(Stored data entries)
/-! ### Bounds of what a step writes -/

theorem target_le {pw : Nat} (nnn : Addr) : (target nnn : BitVec pw).toNat ≤ 0xFFF := by
  rw [target_eq, BitVec.toNat_ofNat]
  exact (Nat.mod_le ..).trans (Nat.le_of_lt_succ nnn.isLt)

theorem advance_pc_le {pw : Nat} (s : State pw) : (State.advance s).pc.toNat ≤ s.pc.toNat + 2 := by
  rw [advance_eq]
  exact (BitVec.toNat_ofNat ..).trans_le (Nat.mod_le ..)

/-- Every event of the drawn rectangle names a cell of the grid (43_display.md R143, R144, R163). -/
theorem SpriteRows.rectEvents_in_grid {m : Memory} {n : Nibble} {r0 c0 base : Nat} {rows : List Byte} {fb : Framebuffer}
    (hrows : SpriteRows m n r0 base rows) (hr : r0 < 32) (hc : c0 < 64) (r c : Nat) (b : Bool)
    (he : SinkEvent.setCell r c b ∈ rectEvents fb r0 c0 rows.length (drawWidth c0)) : r < 32 ∧ c < 64 := by
  obtain ⟨r', c', hr', hc', heq⟩ := mem_rectEvents.1 he
  cases heq
  have hbottom := hrows.bottom_le hr
  have hright := (drawWidth_bound hc).1
  omega

/-! ### The step -/

/-- An instruction keeps the invariant when it starts, as in a step, from a running state whose PC is past the fetched
word, and when a halt would record that word. -/
theorem Effect.keeps_inv {pw : Nat} {s t : State pw} {i : Instr} (h : Effect (some 16) s i t) (hinv : Inv s)
    (hrun : s.run = .running) (hpc : IsReturnAddress s.pc)
    (hhalt : ∀ w, i = .unsupported w → HaltRecord (State.haltUnsupported s w)) : Inv t := by
  cases h with
  | clearScreen => exact (hinv.with_data s.v s.index Framebuffer.blank).emit (by simp) rfl
  | returnEmpty hempty => exact hinv.raiseAbort hrun hempty
  | @returnPop st ret htop =>
    have hmem : ∀ e ∈ st ++ [ret], IsReturnAddress e := htop ▸ hinv.stack_entries
    obtain ⟨_, hret, _⟩ := hmem ret (by simp)
    have hlen : s.stack.dropLast.length ≤ 16 := by
      have := hinv.stack_bound
      rw [List.length_dropLast]
      omega
    exact hinv.with_control hrun (by omega) hlen fun e he => hinv.stack_entries e (List.mem_of_mem_dropLast he)
  | @jump nnn =>
    exact hinv.with_control hrun ((target_le nnn).trans (by decide)) hinv.stack_bound hinv.stack_entries
  | callFull hfull => exact hinv.raiseAbort hrun (Option.some.inj hfull).symm
  | @callPush nnn hroom =>
    have hlen : (s.stack ++ [s.pc]).length ≤ 16 := by
      have := hinv.stack_bound
      have : (16 : Nat) ≠ s.stack.length := fun heq => hroom (congrArg some heq)
      rw [List.length_append, List.length_singleton]
      omega
    refine hinv.with_control hrun ((target_le nnn).trans (by decide)) hlen fun e he => ?_
    obtain he | he := List.mem_append.1 he
    · exact hinv.stack_entries e he
    · cases List.mem_singleton.1 he
      exact hpc
  | @skip _ b htest =>
    cases b with
    | false => exact hinv
    | true =>
      have := advance_pc_le s
      obtain ⟨_, hhi, _⟩ := hpc
      exact hinv.with_control hrun (pc := (State.advance s).pc) (by omega) hinv.stack_bound hinv.stack_entries
  | setReg => exact hinv.with_data _ s.index s.fb
  | addToReg => exact hinv.with_data _ s.index s.fb
  | setIndex => exact hinv.with_data s.v _ s.fb
  | display hrows =>
    refine (hinv.with_data _ s.index _).emit (fun r c b he => ?_) (by simp)
    obtain he | he := List.mem_append.1 he
    · exact hrows.rectEvents_in_grid (anchorRow_lt _) (anchorCol_lt _) r c b he
    · cases List.mem_singleton.1 he
  | unsupported => exact hinv.haltUnsupported hrun (hhalt _ rfl)

/-- The halt at the word a step fetched records that word and its address (40_execution_engine.md R99). -/
theorem haltRecord_of_fetchesWord {s : State} {w u : Word} (hfetch : FetchesWord s w) (hdec : decode w = .unsupported u) :
    HaltRecord (State.haltUnsupported (State.advance s) u) := by
  obtain rfl := eq_of_decodeWith_eq_unsupported hdec
  have haddr : (State.haltUnsupported (State.advance s) w).haltAddr = s.pc := by simp
  have hword := fetchesWord_eq hfetch
  obtain ⟨_, _, hhi, _, _⟩ := hfetch
  rw [HaltRecord, if_pos (State.haltUnsupported_run ..), haddr]
  refine ⟨?_, hdec, advance_pc_toNat (by decide) hhi⟩
  rw [State.haltUnsupported_haltWord, hword]
  exact Memory.fetch16_ok (by simp only [memSize]; omega)

theorem StepEffect.keeps_inv {s t : State} (h : StepEffect hardwareBuild s t) (hinv : Inv s) : Inv t := by
  cases h with
  | ended => exact hinv
  | outOfBounds hrun hb => exact hinv.haltProgramEnd hrun hb
  | misaligned hrun hlo hhi hm => exact hinv.raiseAbort hrun ⟨hlo, hhi, ((misaligned_iff _ _).1 hm).1⟩
  | fetched hrun hlo hhi hm heffect =>
    have hfetch := fetchesWord_of_aligned hrun hlo hhi hm
    have ⟨_, _, _, heven, _⟩ := hfetch
    have hpc : (State.advance s).pc.toNat = s.pc.toNat + 2 := advance_pc_toNat (by decide) hhi
    have hadvanced : Inv (State.advance s) :=
      hinv.with_control hrun (pc := (State.advance s).pc) (by omega) hinv.stack_bound hinv.stack_entries
    exact heffect.keeps_inv hadvanced hrun ⟨by omega, by omega, by omega⟩ fun u hdec =>
      haltRecord_of_fetchesWord hfetch hdec

end Sys2Proof.Machine

open Sys2Proof Sys2Proof.Machine in
/-- Settles O6: by the cases of the step, each one of the operations that keep the invariant. -/
theorem stepKeepsTheInvariant : Obligations.StepKeepsTheInvariant :=
  fun _ _ hinv hstep => (step_eq_next_iff.1 hstep).keeps_inv hinv

open Sys2Proof Sys2Proof.Machine in
/-- Settles O3: every reset, the hardware build's among them, fills a canonical memory. -/
theorem resetMeetsTheInvariant : Obligations.ResetMeetsTheInvariant :=
  ⟨inv_resetAt _ _ reset_mem_wf, fun c => inv_resetAt _ _ (resetMem_wf c)⟩
end

section
/-! PROOFS. The encoder and the opcode table (30_encoding.md §3 to §7): decode after encode and encode after decode, the
table's rows in any order, and the assembled program in memory. -/

namespace Sys2Proof

/-! ### The table in any order -/

/-- Two rows whose patterns differ under both masks match no word in common. -/
theorem OpcodeRow.not_hits_both {r q : OpcodeRow} (hdiff : r.pattern &&& q.mask ≠ q.pattern &&& r.mask) (w : Word) :
    ¬ (r.hits w = true ∧ q.hits w = true) := by
  rintro ⟨hr, hq⟩
  rw [hits, beq_iff_eq] at hr hq
  exact hdiff (by rw [← hr, ← hq]; ac_rfl)

theorem opcodeTable_patterns_differ (c : Config) :
    (opcodeTable c).Pairwise fun r q => r.pattern &&& q.mask ≠ q.pattern &&& r.mask := by
  rw [opcodeTable, family0Mask, rrMask]
  cases c.family0Strict <;> cases c.strictLowNibble59 <;> decide

theorem opcodeTable_disjoint (c : Config) :
    (opcodeTable c).Pairwise fun r q => ∀ w, ¬ (r.hits w = true ∧ q.hits w = true) :=
  (opcodeTable_patterns_differ c).imp OpcodeRow.not_hits_both

/-- Disjoint rows may be tried in any order. -/
theorem lookupRow_perm {rows rows' : List OpcodeRow} (hperm : rows.Perm rows')
    (hdisjoint : rows.Pairwise fun r q => ∀ w, ¬ (r.hits w = true ∧ q.hits w = true)) (w : Word) :
    lookupRow rows w = lookupRow rows' w := by
  induction hperm with
  | nil => rfl
  | cons r _ ih => rw [lookupRow, lookupRow, ih hdisjoint.of_cons]
  | swap r q rows =>
    have hboth : ¬ (q.hits w = true ∧ r.hits w = true) := List.rel_of_pairwise_cons hdisjoint (by simp) w
    simp only [lookupRow]
    split_ifs with hq hr
    · exact absurd ⟨hq, hr⟩ hboth
    all_goals rfl
  | trans hperm _ ih ih' =>
    exact (ih hdisjoint).trans (ih' (hdisjoint.perm hperm fun h w hw => h w hw.symm))

/-- The family-by-family decoder and the first matching row name the same instruction (R64, R75). -/
theorem lookupRow_opcodeTable_eq_mnemonic (c : Config) (w : Word) :
    lookupRow (opcodeTable c) w = (decodeWith c w).mnemonic := by
  rw [lookupRow_opcodeTable]
  simp only [decodeWith, decodeFamily0_eq, lowNibbleRefused_iff, apply_ite Instr.mnemonic, ← BitVec.toNat_inj,
    familyOf_toNat, BitVec.toNat_ofNat, Nat.reducePow, Nat.reduceMod]
  rfl

/-! ### Unsupported words -/

theorem any_hits_of_lookupRow {rows : List OpcodeRow} {w : Word} (hnames : ∀ r ∈ rows, r.mnemonic ≠ "Unsupported")
    (h : lookupRow rows w = "Unsupported") : rows.any (fun r => r.hits w) = false := by
  induction rows with
  | nil => rfl
  | cons r rows ih =>
    rw [List.forall_mem_cons] at hnames
    rw [lookupRow] at h
    split at h
    next => exact absurd h hnames.1
    next hmiss => rw [List.any_cons, ih hnames.2 h, Bool.or_false, Bool.eq_false_iff.2 hmiss]

theorem opcodeTable_mnemonic_ne (c : Config) : ∀ r ∈ opcodeTable c, r.mnemonic ≠ "Unsupported" := by
  simp [opcodeTable]

theorem eq_unsupported_of_mnemonic {i : Instr} (h : i.mnemonic = "Unsupported") : ∃ w, i = .unsupported w := by
  cases i with
  | unsupported w => exact ⟨w, rfl⟩
  | _ => simp [Instr.mnemonic] at h

/-- A word decodes to the catch-all exactly when it matches no row (R74, R76). -/
theorem decodeWith_eq_unsupported_iff (c : Config) (w : Word) :
    decodeWith c w = .unsupported w ↔ (Instr.unsupported w).wfWith c = true := by
  rw [Instr.wfWith, Bool.not_eq_true']
  constructor <;> intro h
  · exact any_hits_of_lookupRow (opcodeTable_mnemonic_ne c)
      (by rw [lookupRow_opcodeTable_eq_mnemonic, h, Instr.mnemonic])
  · obtain ⟨u, hu⟩ := eq_unsupported_of_mnemonic
      ((lookupRow_opcodeTable_eq_mnemonic c w).symm.trans (Laws.EncodingRow.lookupRow_none h))
    rw [hu, eq_of_decodeWith_eq_unsupported hu]

theorem wfWith_decodeWith (c : Config) (w : Word) : (decodeWith c w).wfWith c = true := by
  cases h : decodeWith c w with
  | unsupported u =>
    obtain rfl := eq_of_decodeWith_eq_unsupported h
    exact (decodeWith_eq_unsupported_iff c w).1 h
  | _ => rfl

/-! ### Decode after encode -/

theorem decodeWith_encode (c : Config) {i : Instr} (hwf : i.wfWith c = true) : decodeWith c (encode i) = i := by
  cases i with
  | clearScreen => rw [encode, decodeWith_family0 (by decide), decodeFamily0_eq]; simp
  | leaveSubr => rw [encode, decodeWith_family0 (by decide), decodeFamily0_eq]; simp
  | jump nnn => rw [encode, decodeWith_family1 (familyOf_wordA ..), fieldNNN_wordA]
  | enterSubr nnn => rw [encode, decodeWith_family2 (familyOf_wordA ..), fieldNNN_wordA]
  | skipIfEq x nn => rw [encode, decodeWith_family3 (familyOf_wordRI ..), fieldX_wordRI, fieldNN_wordRI]
  | skipIfNEq x nn => rw [encode, decodeWith_family4 (familyOf_wordRI ..), fieldX_wordRI, fieldNN_wordRI]
  | skipIfEqXY x y =>
    rw [encode, decodeWith_family5 (familyOf_wordRRN ..), ← fieldN_toNat, fieldN_wordRRN, fieldX_wordRRN, fieldY_wordRRN,
      if_neg (by simp)]
  | setReg x nn => rw [encode, decodeWith_family6 (familyOf_wordRI ..), fieldX_wordRI, fieldNN_wordRI]
  | addToReg x nn => rw [encode, decodeWith_family7 (familyOf_wordRI ..), fieldX_wordRI, fieldNN_wordRI]
  | skipIfNEqXY x y =>
    rw [encode, decodeWith_family9 (familyOf_wordRRN ..), ← fieldN_toNat, fieldN_wordRRN, fieldX_wordRRN, fieldY_wordRRN,
      if_neg (by simp)]
  | setIndex nnn => rw [encode, decodeWith_familyA (familyOf_wordA ..), fieldNNN_wordA]
  | display x y n =>
    rw [encode, decodeWith_familyD (familyOf_wordRRN ..), fieldX_wordRRN, fieldY_wordRRN, fieldN_wordRRN]
  | unsupported w => exact (decodeWith_eq_unsupported_iff c w).2 hwf

/-! ### Encode after decode -/

theorem wordA_fields {w : Word} {f : Nibble} (h : familyOf w = f) : f ++ fieldNNN w = w := by
  apply BitVec.eq_of_toNat_eq
  rw [wordA_toNat, ← h, familyOf_toNat, fieldNNN_toNat]
  omega

theorem wordRI_fields {w : Word} {f : Nibble} (h : familyOf w = f) : f ++ fieldX w ++ fieldNN w = w := by
  apply BitVec.eq_of_toNat_eq
  rw [wordRI_toNat, ← h, familyOf_toNat, fieldX_toNat, fieldNN_toNat]
  omega

theorem wordRRN_fields {w : Word} {f n : Nibble} (h : familyOf w = f) (hn : fieldN w = n) :
    f ++ fieldX w ++ fieldY w ++ n = w := by
  apply BitVec.eq_of_toNat_eq
  rw [wordRRN_toNat, ← h, ← hn, familyOf_toNat, fieldX_toNat, fieldY_toNat, fieldN_toNat]
  omega

theorem fieldN_of_not_lowNibbleRefused {w : Word} (h : ¬ lowNibbleRefused hardwareBuild w = true) : fieldN w = 0x0#4 := by
  simpa [lowNibbleRefused, hardwareBuild] using h

/-- What the instruction a word decodes to says of the word: all of it, but in family 0x0 only the low byte. -/
def DecodedFrom (w : Word) : Instr → Prop
  | .clearScreen => w.toNat < 4096 ∧ w.toNat % 256 = 0xE0
  | .leaveSubr => w.toNat < 4096 ∧ w.toNat % 256 = 0xEE
  | i => encode i = w

theorem decodedFrom_ite {p : Prop} [Decidable p] {w : Word} {i j : Instr} (hi : p → DecodedFrom w i)
    (hj : ¬ p → DecodedFrom w j) : DecodedFrom w (if p then i else j) := by
  split
  next hp => exact hi hp
  next hp => exact hj hp

theorem decodedFrom_decodeFamily0 (c : Config) {w : Word} (h : familyOf w = 0x0#4) :
    DecodedFrom w (decodeFamily0 c w) := by
  have hfam := congrArg BitVec.toNat h
  rw [familyOf_toNat, BitVec.toNat_ofNat] at hfam
  rw [decodeFamily0_eq]
  exact decodedFrom_ite (fun _ => rfl) fun _ => decodedFrom_ite (fun hclear => ⟨by omega, hclear⟩) fun _ =>
    decodedFrom_ite (fun hleave => ⟨by omega, hleave⟩) fun _ => rfl

theorem decodedFrom_lowNibble {w : Word} {i : Instr} (h : fieldN w = 0x0#4 → DecodedFrom w i) :
    DecodedFrom w (if lowNibbleRefused hardwareBuild w then .unsupported w else i) :=
  decodedFrom_ite (fun _ => rfl) fun hlow => h (fieldN_of_not_lowNibbleRefused hlow)

theorem decodedFrom_decode (w : Word) : DecodedFrom w (decode w) := by
  rw [decode, decodeWith]
  exact decodedFrom_ite (decodedFrom_decodeFamily0 _) fun _ =>
    decodedFrom_ite wordA_fields fun _ =>
    decodedFrom_ite wordA_fields fun _ =>
    decodedFrom_ite wordRI_fields fun _ =>
    decodedFrom_ite wordRI_fields fun _ =>
    decodedFrom_ite (fun h => decodedFrom_lowNibble (wordRRN_fields h)) fun _ =>
    decodedFrom_ite wordRI_fields fun _ =>
    decodedFrom_ite wordRI_fields fun _ =>
    decodedFrom_ite (fun h => decodedFrom_lowNibble (wordRRN_fields h)) fun _ =>
    decodedFrom_ite wordA_fields fun _ =>
    decodedFrom_ite (fun h => wordRRN_fields h rfl) fun _ => rfl

/-! ### Words in memory -/

/-- A word is its two bytes, the lower address first (20_memory.md R41). -/
theorem bigEndian_field (w : Word) : bigEndian (field w 8 8) (field w 0 8) = w := by
  apply BitVec.eq_of_toNat_eq
  rw [Machine.bigEndian_toNat]
  simp [field, BitVec.extractLsb'_toNat, Nat.shiftRight_eq_div_pow]
  omega

end Sys2Proof

open Sys2Proof in
/-- Settles O9: the encoder's word is in the instruction's family and has its operands; a stream adds the byte order. -/
theorem decodeOfEncodeIsTheInstruction : Obligations.DecodeOfEncodeIsTheInstruction := by
  refine ⟨fun c i hwf => ⟨decodeWith_encode c hwf, fun rest => ?_⟩, fun c bs hshort => ?_⟩
  · change Except.ok (decodeWith c (bigEndian (field (encode i) 8 8) (field (encode i) 0 8)), rest) = _
    rw [bigEndian_field, decodeWith_encode c hwf]
  · match bs, hshort with
    | [], _ => rfl
    | [_], _ => rfl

▶ [Problem to work on]
Check each line of the records above for "hrows", and copy those that have it.

▶ [Result for this exercise]
    (hrows : SpriteRows m n r0 base rows) (hr : r0 < 32) (hc : c0 < 64) (r c : Nat) (b : Bool)
  have hbottom := hrows.bottom_le hr
  | display hrows =>
    · exact hrows.rectEvents_in_grid (anchorRow_lt _) (anchorCol_lt _) r c b he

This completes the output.